It’s my 35th birthday ya’ll!

I am overcome with gladness today!


God has been so good to me, even in the storms of life God has been faithful to lift my head above the waves. This birthday I am finding myself thanking God for keeping me. As I reflect on the last 34 years of my life there are many moments that I wish I could do differently, many things I wish I could unsay, but the truth is that - what is done is done and I can only make the best of the now and each day ahead. As I look back, I only see one set of footprints because my Heavenly Father has not only kept me, but He has carried me through. I’m so grateful for being loved and kept by Him. Since I am reflecting and celebrating, I thought it would be a great time for me to share some of these reflections with you guys. I hope in some small way that my reflections will bless you too.

For My Good

Romans 8:28 was my favorite scripture in the Bible when I first got saved. Of course, I did not fully know what it meant at the time, but I loved it anyway. Fast forward a decade later and that scripture is so much more precious to me now that I have lived through some stuff. Many times, I did not feel like “all things” were working together for my good, especially in the seasons of shaking, beating and pressing. But after every storm, I became a little stronger, a little wiser, a little better each time. So, looking back, it all has worked together for my good.

Amazing Grace

I am learning that the same grace and mercy I so desperately need each day, must be extended to everyone I encounter.




Every loss was a win!

Yep, you heard me, every loss I experienced was a win in disguise. In the moment it never seemed like a win, but as time passes, I see that it was all a testing of my faith and building my character. How does that saying go – “if it isn’t tested, then it can’t be trusted.” I believe that saying to be true. Ford Motors just doesn’t send vehicles out on the road without first testing them to see if they will work as designed. And it’s the same way with us as the body of Christ, we must be tested too. I am learning not to despise the testing and refining process because the trying of our faith produces patience and as we allow patience to have its perfect work in us then we will be perfect and complete, lacking nothing.

I’m Loved

One of the most powerful things I am learning is to value myself. Unfortunately, I spent way too many years living under the labels that life’s circumstances placed on me and those labels blurred my vision of who God says I am. I am the apple of God’s eye. I am enough. I am loved. I am worthy and so are you! This revelation changed everything for me and in the moments when I forget, God reminds me of my identity in Him.

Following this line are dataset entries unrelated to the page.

/-- The bytes of the next transfer of ring `r` of hall `h`; `none` when it has no work. A descriptor of another generation moves none:
it halts its ring. -/
def Chip.ringNext (c : Chip) (h r : Nat) : Option Nat :=
  if !c.ringReady h r || !c.ringWork h r then none
  else if r < 16 then
    let ws := c.fetchDesc h r 32
    if (c.ringPipe h r).isNone then none
    else some (if bits 31 24 (ws.getD 3 0) = c.gen h then ws.getD 2 0 % 2 ^ 15 else 0)
  else
    let ws := c.fetchDesc h r 16
    (c.rxHead h (r - 16)).map (fun e => if bits 31 24 (ws.getD 3 0) = c.gen h then (c.hostBytes e.1 e.2).1.length else 0)

def Chip.dmaRt (c : Chip) (e : Nat) : DmaRt := c.dma.get DmaRt.init e

/-- The ring of hall `h` whose turn it is at engine `e`, of those that have work, and the bytes of its transfer. -/
def Chip.hallNext (c : Chip) (e h : Nat) : Option (Nat × Nat) :=
  let t := (c.dmaRt e).turn.get 0 h
  let mine := (List.range 32).filter (fun r => decide (c.ringEngine h r = e))
  (mine.filter (fun r => decide (t ≤ r)) ++ mine.filter (fun r => decide (r < t))).findSome? (fun r => (c.ringNext h r).map (fun n => (r, n)))

/-- DMA_WEIGHT × 512 bytes; 0 acts as 1 (R340). -/
def Chip.dmaQuantum (c : Chip) (h : Nat) : Nat := 512 * max 1 (c.get Fd.GLB_QUOTA_W9_DMA_WEIGHT h 0)

/-- Visit the halls (with ring and bytes) in turn, each adding its quantum, until one's deficit covers its transfer: the hall, the ring
and the deficits after it. -/
def Chip.dmaVisit (c : Chip) : Nat → NMap Nat → List (Nat × Nat × Nat) → Option (Nat × Nat × NMap Nat)
  | 0, _, _ => none
  | _ + 1, _, [] => none
  | fuel + 1, m, k :: rest =>
    let d := m.get 0 k.1 + c.dmaQuantum k.1
    if k.2.2 ≤ d then some (k.1, k.2.1, m.put 0 k.1 (d - k.2.2)) else c.dmaVisit fuel (m.put 0 k.1 d) (rest ++ [k])

/-- What engine `e` transfers next: the hall, the ring, and the engine after it. The hall being served goes on while its deficit lasts;
a hall without work has none. -/
def Chip.dmaPick (c : Chip) (e : Nat) : Option (Nat × Nat × DmaRt) :=
  let rt := c.dmaRt e
  let halls := (List.range 32).filterMap (fun h => (c.hallNext e h).map (fun k => (h, k.1, k.2)))
  let m : NMap Nat := rt.defi.filter (fun x => halls.any (fun k => decide (k.1 = x.1)))
  match halls.find? (fun k => decide (k.1 = rt.hall ∧ k.2.2 ≤ m.get 0 k.1)) with
  | some k => some (k.1, k.2.1, { rt with defi := m.put 0 k.1 (m.get 0 k.1 - k.2.2), turn := rt.turn.put 0 k.1 (k.2.1 + 1) })
  | none =>
    let order := halls.filter (fun k => decide (rt.hall < k.1)) ++ halls.filter (fun k => decide (k.1 ≤ rt.hall))
    (c.dmaVisit (halls.length * ((halls.map (fun k => k.2.2)).foldl max 0 / 512 + 1)) m order).map (fun x =>
      (x.1, x.2.1, { hall := x.1, defi := x.2.2, turn := rt.turn.put 0 x.1 (x.2.1 + 1) }))

/-- The engine of ring `r` of hall `h` after it has taken that ring's transfer, when that is the one it takes next. -/
def Chip.dmaTurn (c : Chip) (h r : Nat) : Option Chip :=
  let e := c.ringEngine h r
  match c.dmaPick e with
  | none => none
  | some (h1, r1, rt) => if h1 = h ∧ r1 = r then some { c with dma := c.dma.put DmaRt.init e rt } else none

/-- Words 1 to 7 of a TX completion. Of a frame that was not received the timestamp, its EPOCH and the VID beside TS_ID are free, and
the classification that did not come about is that of the parse (log 5). -/
def Chip.txWords (c : Chip) (h : Hdr) (tsId : Nat) : List Nat × Chip :=
  let fr := Chip.freeWords 5 c
  let g (i : Nat) : Nat := fr.1.getD i 0
  ([0x7F * 2 ^ 16,
    h.stream.getD 0xFFFF % 2 ^ 16 * 2 ^ 16 + h.cls % 8 * 2 ^ 13 + h.colour % 4 * 2 ^ 11 + h.exc % 8 * 2 ^ 8,
    tsId % 2 ^ 16 * 2 ^ 16 + g 0 % 2 ^ 12, g 1, g 2, g 3, g 4 % 4 * 2 ^ 28], fr.2)

/-- TX_DESCRIPTOR: the next descriptor of transmit ring `r`, when its engine comes to it. -/
def txDescriptor (h r : Nat) (c0 : Chip) : Chip :=
  if 16 ≤ r then c0
  else
    match c0.dmaTurn h r, c0.ringPipe h r with
    | some c, some p =>
      let ws := c.fetchDesc h r 32
      if bits 31 24 (ws.getD 3 0) ≠ c.gen h then c.ringHalt h r
      else
        let t := c.txFrame h p ws
        let w := t.2.2.txWords t.2.1 (ws.getD 4 0)
        w.2.complete h r 0 t.1 w.1
    | _, _ => c0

Mountains, Storms & Deserts

I am learning that many times God will not move the mountains or stop the storms. And yes, God will give you way more than you ever imagined you could bare. Why? Because the mountains, the storms, the desert places are the places where we can see our need for God the most. I am finding that it is in those places where we acknowledge how broken we truly are and come seeking the only one who can put us back together again.




Crazy Faith

Most of the time walking by faith will make us feel all kinds of crazy, and that is because we have to trust that what God said will come to pass in our lives. When I start to question if God said what I heard; I think about Jesus, Moses, Daniel, Mary, Paul and many others in the Bible who believed God. I am learning to hold tight to the promises God has given me even when they linger.

Only Christ Fills

For years, I looked for people and things to fill the empty spaces in my soul. It is hard to admit but it is true. Houses, cars, degrees, prestige, marriage, children, social status, etc. will not and cannot fulfill. Only God can fulfill our longing souls, and I am finding that we all must reach this conclusion. It may be at different times in our lives, but the conclusion is always the same.



With that said, I thank God for the abundant life He sacrificed His only Son for me to have. Thank you all for the birthday wishes, I appreciate them beyond what I can express in words. Okay, now I am off to go and enjoy this beautiful day!